Боков разъяснить дело не успел, не дала старуха. Высокая, чуть не вполовину выше мужа, могутная женщина, она прямо осатанела, прослышав про овечку, и тотчас вытолкала из избы невиновного Тунеяра. Боков хотел, как бывало не однажды, осадить жену, но вспомнил свое положение и только накрыл голову пимом, чтобы не слушать, как она обзывает его разными непристойными словами.

«Погоди — подымусь…» — мрачно мыслил Боков, прикидывал, как лучше расправиться с непокорной бабой, когда в ноги возвернется сила.

Хворал Боков долго. С макаронов и рыбных консервов, которые старуха приобретала в деревенской лавке, он совсем отощал и маялся животом. Безвылазно проживая на печи, Боков наблюдал жизнь тараканов и вспоминал годы, когда был помоложе, а в доме не переводилось мясо. Теперь на такое житье рассчитывать не приходилось, и Боков сильно горевал, что кончает жизнь, питаясь такой неподходящий пищей. Но теперь уже ничего не поправишь.

Частенько он поминал Труса, погибшего в начале зимы, и все больше склонялся к тому, что его вина — погибель собаки, не подоспел вовремя.

— Может, он оттого и полез под копыто, что понял — не охотник я боле? — спрашивал Боков пространство за печкой и подолгу ждал ответа.

Засыпая, охотник бродил с лайкой по заповедным местам, и они обсуждали разные общие дела.

— Шестой год ты у меня проживаешь, — сообщал псу Боков. — Не надоело?

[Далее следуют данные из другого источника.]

/-- 42 R143: N outside 2 .. MAX_RX_DATA fails with InvalidParameter before any bus access. -/
def Obligations.ReadCountRange : Prop :=
  ∀ (mode : ReadMode) (n : BitVec 8) (s : State), ∃ t, exec (readInstr mode n) s = .next t ∧
    (n.toNat < 2 ∨ s.cfg.maxRxData < n.toNat →
      t.status = 4 ∧ t.rxlen = 0 ∧ t.calls = s.calls ∧ t.readAnswers = s.readAnswers) ∧
    (2 ≤ n.toNat → n.toNat ≤ s.cfg.maxRxData → t.status ≠ 4 ∧ t.calls.length = s.calls.length + 1)

/-- 42 R147, 10 R35: every read ends with an empty queue, uses no byte the queue held before it, and makes at
most one transport call. -/
def Obligations.ReadsDrainTheQueue : Prop :=
  ∀ (mode : ReadMode) (n : BitVec 8) (s t : State), exec (readInstr mode n) s = .next t →
    t.rxq = [] ∧ t.calls.length ≤ s.calls.length + 1 ∧
    ∀ q : List Byte, exec (readInstr mode n) { s with rxq := q } = .next t

/-- 42 R148: what a failed read leaves: RXLEN = 0, no readable RXD element, an empty queue, and every other
register as it was. -/
def Obligations.FailedReadLeaves : Prop :=
  ∀ (mode : ReadMode) (n : BitVec 8) (s t : State), exec (readInstr mode n) s = .next t →
    t.status ≠ 0 →
    t.rxlen = 0 ∧ t.rxq = [] ∧
    (∀ j < t.cfg.maxRxData, hostRead (.rxd j) t = .fault (.unspecifiedRxd j)) ∧
    t.busaddr = s.busaddr ∧ t.txw = s.txw ∧ t.crcout = s.crcout ∧ t.txlen = s.txlen ∧ t.txf = s.txf

/-- 42 R150, 20 R53: a successful read's output is the data bytes in wire order, every third byte removed;
RXLEN is even, and data word k is the joined bytes 3k and 3k + 1 of the response. -/
def Obligations.ReadOutputIsTheDataBytes : Prop :=
  ∀ (mode : ReadMode) (n : BitVec 8) (s t : State), exec (readInstr mode n) s = .next t →
    t.status = 0 →
    ∃ l, readAnswer s = .bytes l ∧ t.rxlen.toNat % 2 = 0 ∧
      ∀ k < t.rxlen.toNat / 2,
        t.rxd[2 * k]? = some (byteAt l (3 * k)) ∧ t.rxd[2 * k + 1]? = some (byteAt l (3 * k + 1)) ∧
        dataWord t k = joinBytes (byteAt l (3 * k)) (byteAt l (3 * k + 1)) ∧
        signedDataWord t k = (joinBytes (byteAt l (3 * k)) (byteAt l (3 * k + 1))).toInt

/-- 42 R149: 1 to 3 flipped bits in one valid group that a read consumes end it with Protocol; changes confined
to the groups after a zero-mode terminator change nothing. -/
def Obligations.CorruptionIsDetected : Prop :=
  (∀ (mode : ReadMode) (n : BitVec 8) (s : State) (l l' : List Byte) (g m : Nat) (is : List Nat),
    2 ≤ n.toNat → n.toNat ≤ s.cfg.maxRxData →
    l.length = 3 * (n.toNat / 2) → l'.length = l.length → readAnswer s = .bytes l' →
    Consumed mode l (n.toNat / 2) g → GroupValid l g →
    1 ≤ m → m ≤ 3 → is ∈ choices m (List.range 24) →
    group24 (byteAt l' (3 * g)) (byteAt l' (3 * g + 1)) (byteAt l' (3 * g + 2)) =
      group24 (byteAt l (3 * g)) (byteAt l (3 * g + 1)) (byteAt l (3 * g + 2)) ^^^ flipMask is →
    (∀ i, i < 3 * g ∨ 3 * g + 3 ≤ i → byteAt l' i = byteAt l i) →
    ∃ t, exec (readInstr mode n) s = .next t ∧ t.status = 8) ∧
  ∀ (n : BitVec 8) (s : State) (l l' : List Byte) (z : Nat),
    n.toNat ≤ s.cfg.maxRxData → l'.length = l.length → Consumed .zero l (n.toNat / 2) z → GroupZero l z →
    (∀ i < 3 * (z + 1), byteAt l' i = byteAt l i) →
    exec (.readz n) { s with readAnswers := .bytes l' :: s.readAnswers } =
      exec (.readz n) { s with readAnswers := .bytes l :: s.readAnswers }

— Что ты? — отвечал пес. — С тобой не соскучишься: мужик ты ходкий.

— Где уж там, — смущался Боков. — Вот раньше…

— Гляди, — предупреждал пес, — белка! Видишь? Вон, на третьей лесине. Верхи пошла!

Боков стрелял белку, сдирал шкуру, а тушу давал Трусу.

— Куницу бы поискал, — просил он. — Дорогая вещь, одна — тридцать белок стоит.

— Не стало вовсе куницы, — жаловался пес, — бегаешь, бегаешь…

— Время теперь для ей тяжелое, — объяснил Боков, — ружья в каждом дому… Как на войне живет зверь…

Так они и беседовали, продвигаясь помалу вперед, пока навстречу не попался тот лось.

— Продай собаку, Боков! — ревел он. — Добром говорю — продай!

Боков вскидывал ружье, трудно ворочался, будил себя и подолгу лежал без сна, все думал.

В марте дело вроде бы сдвинулось к поправке. Боков уже сам слезал с печки, выходил на улицу и подолгу просиживал на солнышке, копил силу.

Двухметровый снег в огороде, а стало быть, и в лесу, подтаивал днями под солнцем, утром же покрывался твердой ледяной коркой. Боков повадился утрами в огород, раздалбливал палкой корку и что-то прикидывал про себя.

Однажды он отыскал в чулане свое ружье, заржавевшее без присмотра, промыл в керосине и смазал.

В конце марта выдался особенно теплый день, с крыш бежало ручьями. Боков повеселел, полез на избу и столкал весь снег, замшелые, почерневшие доски крыши сохли на глазах, от них шел пар. А к вечеру ударил мороз, потянуло зимой, и это бесповоротно вернуло охотнику бодрое состояние духа.

Весь вечер он точил ножик, напевая хрипатым голоском насчет того, что «бросит водку пить, поедет на работу и будет деньги получать каждую субботу».

Старуха подозрительно на него косилась, но ничего не говорила, опасалась.

На другой день он встал рано, вышел, как всегда, в огород и попытался расколотить палкой ледяную корку на снегу, но она не подавалась. Для верности Боков ударил по льду пару разов пяткой, пробить не смог и пошел запрягать Рыжка.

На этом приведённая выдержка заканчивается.